What was it about ancient Greece in the first millennium BCE that made its culture so important for the epochs that followed? It was not alone in producing a high-quality literary culture. The bronze age past that it shared with China and India helped in the formation of the other two civilisations as well: Homer's epics had their counterparts in the Chinese classics and the Vedas. And, even more interestingly, all three civilisations were, in the middle of that millennium, engaged in sharp philosophical and scientific debates. But geography and size differentiated each from the other and China and India from Greece, determining in the last instance their evolutions from antiquity to modernity.

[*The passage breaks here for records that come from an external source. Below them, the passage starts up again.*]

/-- Earlier reads of the mask are still to be performed. -/
def readsOpen (c : Ctx) (seq : Nat) (mask : BitVec 8) : Bool :=
  earlier c seq fun q => inMask mask q && isLoadOp q.op && !q.performed

/-- Earlier accesses of the mask are not yet visible at a scope; pulls and subscriptions are not covered
(R388, R389). -/
def releaseOpen (s : State) (d : Nat) (c : Ctx) (seq scope : Nat) (mask : BitVec 8) : Bool :=
  (earlier c seq fun q => inMask mask q && q.op != 0x0B && q.op != 0x0C && !q.performed) || !visibleAt s d c scope

/-- Near-memory commands of a member accepted before seq are open, or not yet visible (R390). -/
def nearOpen (s : State) (d st m seq scope : Nat) : Bool :=
  (s.near.any fun x => x.step == st && x.member == m && decide (x.seq < seq)) ||
    (if scope ≤ 2 then s.anns.any fun a => a.dst == d else !s.anns.isEmpty)

/-- A fence still holds commands back, by its kind. -/
def FenceRec.holdsAll (f : FenceRec) (s : State) (d st m : Nat) (c : Ctx) : Bool :=
  f.kind != .release &&
    (if f.nm then nearOpen s d st m f.seq f.scope else readsOpen c f.seq f.mask)
def FenceRec.holdsWrites (f : FenceRec) (s : State) (d : Nat) (c : Ctx) : Bool :=
  f.kind != .acquire && releaseOpen s d c f.seq f.scope f.mask

/-- Fences that order nothing more are forgotten. -/
def pruneFences (st m : Nat) (s : State) : State :=
  let d := st / 16384
  let c := s.memberCtx st m
  if c.eng.fences.isEmpty then s
  else
    let live := fun (f : FenceRec) => f.holdsAll s d st m c || f.holdsWrites s d c
    s.updMemberCtx st m fun x => { x with eng.fences := x.eng.fences.filter live }

/-- A release accepted before seq is still open: a fence of kind release or full, a CSTR, or that of a LAUNCH, whose
entry may wait for room after it (R342, R363, R382). -/
def releasesOpen (s : State) (st m seq : Nat) : Bool :=
  let c := s.memberCtx st m
  (c.eng.fences.any fun f => decide (f.seq < seq) && f.holdsWrites s (st / 16384) c) ||
  (earlier c seq fun q => q.op == 3) ||
  ((s.die (st / 16384)).launches.any fun l => l.step == st && l.member == m && decide (l.seq < seq) &&
    releaseOpen s (st / 16384) c l.seq 3 0xFF)

def rangesMeet (a n b m : Nat) : Bool := decide (a < b + m) && decide (b < a + n)

def targetsMeet (n m : Nat) : Target → Target → Bool
  | .dram a, .dram b => rangesMeet a n b m
  | .host a, .host b => rangesMeet a n b m
  | .remote p w a, .remote q v b => p == q && w == v && rangesMeet a n b m
  | _, _ => false
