/-- Land a 2:4 group whose three accesses are there. -/
def landGroup (k : Nat) (h : BitVec 4) (p : Copy) (gno mt v0 v1 : Nat) (bad : Bool) (s : State) : State :=
  let i := p.sampleAt (3 * gno)
  let base := gno % max 1 (p.pack / 4) * 4
  let z := (List.range 4).foldl (fun s j => landElem k p i (base + j) 0 false s) s
  match metaPair mt with
  | some (a, b) => landElem k p i (base + b) v1 bad (landElem k p i (base + a) v0 bad z)
  | none =>
    let s1 := (List.range 4).foldl (fun s j => landElem k p i (base + j) 0 true s) z
    s1.updCtx k fun c => (c.updHandle h.toNat fun x => { x with poison := true }).updCopy h.toNat fun q =>
      { q with failed := true }

/-- The data of an access reach line memory. -/
def landAccess (k : Nat) (h : BitVec 4) (n x : Nat) (bad : Bool) (s : State) : State :=
  let p := (s.ctx k).copy h.toNat
  let i := p.sampleAt n
  let g := (s.ctx k).sg p.sig
  let s0 := if n % max 1 p.perSampleAcc = 0 then zeroBeyond k g i p.memFormat p.pack s else s
  if p.sp24 then
    let hs := p.held ++ [(n, x, bad)]
    let b := n / 3 * 3
    let at3 := fun (j : Nat) => hs.find? fun y => y.1 == b + j
    match at3 0, at3 1, at3 2 with
    | some m, some u, some v =>
      landGroup k h p (n / 3) m.2.1 u.2.1 v.2.1 (m.2.2 || u.2.2 || v.2.2)
        (s0.updCtx k fun c => c.updCopy h.toNat fun q => { q with held := hs.filter fun y => y.1 / 3 != n / 3 })
    | _, _, _ => s0.updCtx k fun c => c.updCopy h.toNat fun q => { q with held := hs }
  else landElem k p i (n % max 1 p.perSampleAcc) x bad s0

/-- Complete accesses from the start. -/
def leadOf (done : List Nat) : Nat → Nat → Nat
  | 0, l => l
  | f + 1, l => if done.contains l then leadOf done f (l + 1) else l

/-- The line-memory units that c accesses from n on write, each taken once (R59). -/
def landUnits (s : State) (k : Nat) (p : Copy) (n c : Nat) : List Nat :=
  let g := (s.ctx k).sg p.sig
  ((List.range c).flatMap fun j =>
    let e := if p.sp24 then (n + j) / 3 * 4 % max 1 p.pack else (n + j) % max 1 p.perSampleAcc
    (copyUnits g p.memFormat e).map (s.unitOf k g (g.slotOf (p.sampleAt (n + j))))).dedup

/-- The data of c accesses of one size from n on reach line memory. -/
def landRun (k : Nat) (h : BitVec 4) (n c : Nat) (bs : List Byte) (bad : Bool) (s : State) : State :=
  let p := (s.ctx k).copy h.toNat
  let z := p.accSize n
  let s1 := (List.range c).foldl (fun s j => landAccess k h (n + j) (leNat ((bs.drop (j * z)).take z)) bad s) s
  (landUnits s k p n c).foldl (fun s u => s.useUnit k u) s1

/-- Count c accesses from n on as complete: PROGRESS, FILL, suspension, the end of the command. -/
def countAccess (k : Nat) (h : BitVec 4) (n c : Nat) (bad : Bool) (s : State) : State :=
  let s1 := s.updCtx k fun x =>
    let p := x.copy h.toNat
    let done := p.done ++ (List.range c).map (n + ·)
    let lead := leadOf done done.length p.lead
    let c1 := x.updCopy h.toNat fun q =>
      { q with flying := q.flying - c, lead := lead, done := done.filter fun x => x ≥ lead }
    let c2 := c1.updHandle h.toNat fun x =>
      { x with progress := BitVec.ofNat 32 (p.elemAt lead), poison := x.poison || bad,
               state := if p.suspended && p.flying ≤ c && x.state == 1 then 2 else x.state }
    if isLoadOp p.op then c2.raise p.sig else c2
  tryFinish (s1.stepKey k) (s1.memberNo k) h.toNat s1

/-- A read with its data, or a write, is complete. -/
def endAccess (a : Access) (bs : List Byte) (bad : Bool) (s : State) : State :=
  countAccess a.seat a.h a.elem a.count (!a.write && bad)
    (if a.write then s else landRun a.seat a.h a.elem a.count bs bad s)

/-- A host access is made as its completion comes (R387). -/
def hostAccess (a : Access) (bus : Nat) (s : State) : List Byte × Bool × State :=
  if a.write then
    let s1 := hostStore bus a.data s
    ([], false, if a.poison then { s1 with host.bad := insertNat (bus / 64) s1.host.bad } else s1)
  else (hostRead s bus a.size, hostBad s bus a.size, s)

def copyAccessComplete (k : Nat) (h : BitVec 4) (n : Nat) (s : State) : State :=
  match takeFirst (fun (a : Access) => a.seat == k && a.h == h && a.elem == n) s.accs with
  | none => tryFinish (s.stepKey k) (s.memberNo k) h.toNat s
  | some (a, rest) =>
    let go : Option (List Byte × Bool × State) :=
      match a.phase, a.target with
      | .served, _ => some (a.data, a.poison, { s with accs := rest })
      | .waiting, .host bus => some (hostAccess a bus { s with accs := rest })
      | _, _ => none
    match go with
    | none => s
    | some (bs, bad, s1) => endAccess a bs bad s1
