-- ==== Sys2Proof/Machine/SlotTable.lean ====
section
/-!
DEFINITION. What each instruction is as a slot of a bundle: its guard, its meaning, its destinations (R33 to
R55, R75).
-/
namespace Sys2Proof.Machine
open Sys2Proof

/-- The guard of a slot; BRM and the steps of the machine have none. -/
def Instr.guard : Instr → Guard
  | .nop g => g
  | .br g _ => g
  | .brm _ => .always
  | .jr g _ => g
  | .call g _ => g
  | .callr g _ => g
  | .ret g => g
  | .loop g _ _ => g
  | .loopr g _ _ => g
  | .lexit g => g
  | .tick g _ => g
  | .adv g _ _ => g
  | .ypt g => g
  | .yield g => g
  | .cont g _ => g
  | .resume g => g
  | .topup g _ _ => g
  | .exit g => g
  | .trap g _ => g
  | .waitev g _ => g
  | .sigev g _ _ _ => g
  | .bar g _ _ => g
  | .fuse g _ => g
  | .decouple g => g
  | .rejoin g => g
  | .add g _ _ _ => g
  | .sub g _ _ _ => g
  | .mul g _ _ _ => g
  | .mulh g _ _ _ => g
  | .mulhu g _ _ _ => g
  | .div g _ _ _ => g
  | .divu g _ _ _ => g
  | .rem g _ _ _ => g
  | .and g _ _ _ => g
  | .or g _ _ _ => g
  | .xor g _ _ _ => g
  | .andn g _ _ _ => g
  | .shl g _ _ _ => g
  | .shr g _ _ _ => g
  | .sar g _ _ _ => g
  | .min g _ _ _ => g
  | .max g _ _ _ => g
  | .minu g _ _ _ => g
  | .maxu g _ _ _ => g
  | .clz g _ _ => g
  | .popc g _ _ => g
  | .sel g _ _ _ _ => g
  | .addi g _ _ _ => g
  | .andi g _ _ _ => g
  | .ori g _ _ _ => g
  | .xori g _ _ _ => g
  | .shli g _ _ _ => g
  | .shri g _ _ _ => g
  | .sari g _ _ _ => g
  | .movi g _ _ => g
  | .movhi g _ _ _ => g
  | .cmp g _ _ _ _ => g
  | .cmpi g _ _ _ _ => g
  | .pand g _ _ _ => g
  | .por g _ _ _ => g
  | .pxor g _ _ _ => g
  | .pandn g _ _ _ => g
  | .pset g _ _ => g
  | .spld g _ _ => g
  | .spst g _ _ => g
  | .csrr g _ _ => g
  | .csrw g _ _ => g
  | .lidx g _ _ => g
  | .fadd g _ _ _ => g
  | .fsub g _ _ _ => g
  | .fmul g _ _ _ => g
  | .ffma g _ _ _ => g
  | .fmin g _ _ _ => g
  | .fmax g _ _ _ => g
  | .fcmp g _ _ _ _ => g
  | .fcvti g _ _ => g
  | .icvtf g _ _ => g
  | .sigset g _ _ _ _ => g
  | .sigget g _ _ _ _ => g
  | .sigclr g _ => g
  | .fillmk g _ _ => g
  | .waitfill g _ _ _ => g
  | .taprd g _ _ _ => g
  | .tapwr g _ _ _ => g
  | .vadd g _ _ _ _ _ => g
  | .vsub g _ _ _ _ _ => g
  | .vmul g _ _ _ _ _ => g
  | .vfma g _ _ _ _ _ => g
  | .vfms g _ _ _ _ _ => g
  | .vmin g _ _ _ _ => g
  | .vmax g _ _ _ _ => g
  | .vabs g _ _ _ => g
  | .vneg g _ _ _ => g
  | .vcmpeq g _ _ _ _ => g
  | .vcmplt g _ _ _ _ => g
  | .vcmple g _ _ _ _ => g
  | .vsel g _ _ _ _ => g
  | .vmov g _ _ _ => g
  | .vbcast g _ _ _ _ => g
  | .vrsum g _ _ _ _ => g
  | .vrmax g _ _ _ => g
  | .vrcp g _ _ _ _ => g
  | .vrsq g _ _ _ _ => g
  | .vexp2 g _ _ _ _ => g
  | .vlog2 g _ _ _ _ => g
  | .vscale g _ _ _ _ _ => g
  | .vcvt g _ _ _ _ _ => g
  | .vperm g _ _ _ _ => g
  | .vslide g _ _ _ _ => g
  | .viota g _ _ _ => g
  | .vtapx g _ _ _ _ => g
  | .vand g _ _ _ => g
  | .vor g _ _ _ => g
  | .vxor g _ _ _ => g
  | .vshl g _ _ _ => g
  | .vshr g _ _ _ => g
  | .vsar g _ _ _ => g
  | .mma g _ _ _ _ _ _ => g
  | .mmaz g _ _ _ _ _ _ => g
  | .latch g _ _ _ _ => g
  | .latcht g _ _ _ _ => g
  | .asetId g _ _ => g
  | .asetZero g _ _ => g
  | .again g _ _ _ _ => g
  | .aoff g _ _ _ _ => g
  | .apply g _ _ _ _ => g
  | .ardOff g _ _ _ _ => g
  | .ardGain g _ _ _ _ => g
  | .scan g _ _ _ => g
  | .scanUpd g _ _ _ => g
  | .cyset g _ _ _ => g
  | .cysetId g _ => g
  | .cyget g _ _ _ => g
  | .cld g _ => g
  | .cst g _ => g
  | .clda g _ => g
  | .cstr g _ => g
  | .cgath g _ => g
  | .cscat g _ => g
  | .scacc g _ => g
  | .ccancel g _ => g
  | .cwait g _ => g
  | .dset g _ _ _ => g
  | .fence g _ _ _ => g
  | .csub g _ => g
  | .cpull g _ => g
  | .cunsub g _ => g
  | .nmcmd g _ _ _ => g
  | .nmfence g _ _ _ => g
  | .nmatom g _ _ _ => g
  | .chsend g _ _ _ => g
  | .chsendTry g _ _ _ => g
  | .chbind g _ _ _ => g
  | .chbindW g _ _ => g
  | .chclose g _ _ => g
  | .chcloseW g _ _ => g
  | .chstat g _ _ => g
  | .launch g _ _ _ => g
  | .wsend g _ _ _ => g
  | .heldBundleRelease _ => .always
  | .eventLatch _ => .always
  | .barrierRelease _ => .always
  | .stallToll _ => .always
  | .maxrunOverrun _ => .always
  | .tapDeadlock _ => .always
  | .fuseTimeout _ => .always
  | .mResultFinal _ => .always
  | .takeTrap _ => .always
  | .asynchronousCause _ _ => .always
  | .trapDisposition _ => .always
  | .recall _ => .always
  | .yieldTaken _ => .always
  | .contextSave _ => .always
  | .contextRestore _ => .always
  | .spareMap _ => .always
  | .mirrorSourceSearch _ _ => .always
  | .streamSampleSend _ _ => .always
  | .streamSampleArrival _ _ => .always
  | .copyElementIssue _ _ => .always
  | .copyAccessComplete _ _ _ => .always
  | .scaccWindow _ _ => .always
  | .loaderSamplePush _ _ => .always
  | .storerSampleWrite _ _ => .always
  | .combinerFlush _ _ => .always
  | .announcementApply _ _ => .always
  | .translationWalk _ _ => .always
  | .faultTimeout _ _ => .always
  | .stackRead _ => .always
  | .stackWrite _ => .always
  | .bankRefresh _ _ _ _ => .always
  | .retryReissue _ => .always
  | .rowPrecharge _ _ _ => .always
  | .rowOpenLimit _ _ _ => .always
  | .patrolScrub _ _ => .always
  | .stackLost _ => .always
  | .nearMemoryGranule _ => .always
  | .nmAtomicRecord _ => .always
  | .timetableVisit _ => .always
  | .reservedPlacement _ => .always
  | .convoyPlacement _ => .always
  | .graphReturn _ _ => .always
  | .launchEntryWrite _ _ => .always
  | .groupPark _ _ => .always
  | .groupWake _ _ => .always
  | .waitExamination _ => .always
  | .messageDelivery _ _ => .always
  | .messageSpill _ _ => .always
  | .cisternDrain _ _ => .always
  | .triggerFire _ _ => .always
  | .deadlockSample _ _ => .always
  | .permitAudit _ => .always
  | .doorbellTailWrite _ _ _ => .always
  | .ctailWrite _ => .always
  | .pheadWrite _ => .always
  | .eheadWrite _ => .always
  | .ltrWrite _ => .always
  | .resetctlWrite _ => .always
  | .slotmapWrite _ _ => .always
  | .configRegisterWrite _ _ => .always
  | .hostWrite _ _ _ _ => .always
  | .hostRead _ _ _ => .always
  | .identify _ => .always
  | .attest _ => .always
  | .fwStage _ => .always
  | .partCreate _ => .always
  | .partDestroy _ => .always
  | .partXlat _ => .always
  | .partWindow _ => .always
  | .partInval _ => .always
  | .partSwapOut _ => .always
  | .partSwapIn _ => .always
  | .partReserve _ => .always
  | .trapPolicy _ => .always
  | .trapDisposeRetry _ => .always
  | .trapDisposeMaskedRetry _ => .always
  | .trapDisposeEnd _ => .always
  | .trapDisposeRestart _ => .always
  | .trapRead _ => .always
  | .shareRelease _ => .always
  | .faultResolveRetry _ => .always
  | .faultResolveFail _ => .always
  | .aperture _ => .always
  | .queueCreate _ => .always
  | .queueDestroy _ => .always
  | .queueAssign _ => .always
  | .taskEnd _ => .always
  | .slotSet _ => .always
  | .rowSet _ => .always
  | .chanCreate _ => .always
  | .chanDestroy _ => .always
  | .chanSet _ => .always
  | .codeLoad _ => .always
  | .coreRetire _ => .always
  | .powerCap _ => .always
  | .reset _ => .always
  | .unknownOpcode _ _ => .always
  | .coldReset => .always
  | .warmReset _ => .always
  | .boot => .always
  | .linkDown _ => .always
  | .powerSample _ _ _ _ => .always
  | .powerStateEntry _ => .always
  | .wakeEvent _ => .always
  | .flitReceive _ _ => .always
  | .replayTimeout _ => .always
  | .portDown _ _ => .always
  | .portTraining _ _ _ _ => .always
  | .flowResend _ => .always
  | .packageLost _ => .always
  | .msg _ => .always
  | .close _ => .always
  | .waybill _ => .always
  | .loss _ => .always
  | .refused _ => .always
  | .xfault _ => .always
  | .read _ => .always
  | .readresp _ => .always
  | .write _ => .always
  | .writeack _ => .always
  | .ack _ => .always
  | .bindreq _ => .always
  | .bindreply _ => .always
  | .grant _ => .always
  | .drained _ => .always
  | .statreq _ => .always
  | .statreply _ => .always
  | .grow _ => .always
  | .fault _ => .always
  | .bararr _ => .always
  | .barrel _ => .always
  | .workdone _ => .always
  | .linkstate _ => .always
  | .refuse _ => .always
  | .powerLoss => .always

Max Horkheimer and Theodor Adorno's Dialectic of Enlightenment traces enlightenment thinking back to the age of Homer. And Gibbon predicts in The Decline and Fall of the Roman Empire that the synthesis created by the death of antiquity and the fall of Rome constituted "a revolution which will ever be remembered, and is still felt by the nations of the earth". It is today: the domination of the west is being challenged economically from the east but it is far from over.

The Greek city-states politicised citizen and subject, creating institutions that were way ahead of anything in China or India. The politicians of antiquity exercised a political and military, if not economic, hegemony on the culture as a whole. The idea of democracy was first born and practised here. At that time it was regarded as subversive by some and regularly strangled by despots and dictators – as it is today. The wealth on which the dazzling urban culture was based lay in the countryside. It was landed proprietors who controlled the production of oil, wine and corn, without which the cities would have collapsed. It is this that makes Hesiod's Works and Days unique as a document from that period. It also gives us a few ideas as to the background of the poet himself, something impossible to detect in Homer (or, a millennium later, in Shakespeare). Hesiod's father was a poor peasant-farmer, a migrant who went in search of work: "He was fleeing you can be sure, from something other / Than wealth and good things: loathsome poverty / Zeus visits upon men."

The poet admired his father's virtues, but despised his brother. That loafer was no help at all. Instead of working, the idiot chattered his life away, refusing to accept that "work is no shame, not working is the shame". Works and Days is the product of an amazingly gifted peasant poet who stresses the rituals and restraints of the time insofar as they involve men: "Don't piss standing up while facing the sun. / Between sunset and sunrise, remember, / Don't piss on the road or on the roadside, / Or naked. The blessed gods own the night. / A religious man squats down, if he's got any sense, / Or he goes by the wall of an enclosed courtyard." This particular ritual is virtually the same as Islamic rituals today – though not what follows, which might well have been another reprimand to his reprobate brother: "Don't let your privates be seen smeared with semen / Near the hearth at home. Be careful to avoid this."

On a loftier plane, Hesiod suggested a moral universe that appears to be absent from the world of contemporary politics, war and law: "But if you bear false witness / Or lie under oath, and by damaging Justice / Ruin yourself beyond hope of cure, your bloodline / Will weaken and your descendants die out."

The prescription is on the mark. The prediction, alas, has yet to be fulfilled. If we wish, we can still learn a great deal from the ancients. Hesiod is a good place to start.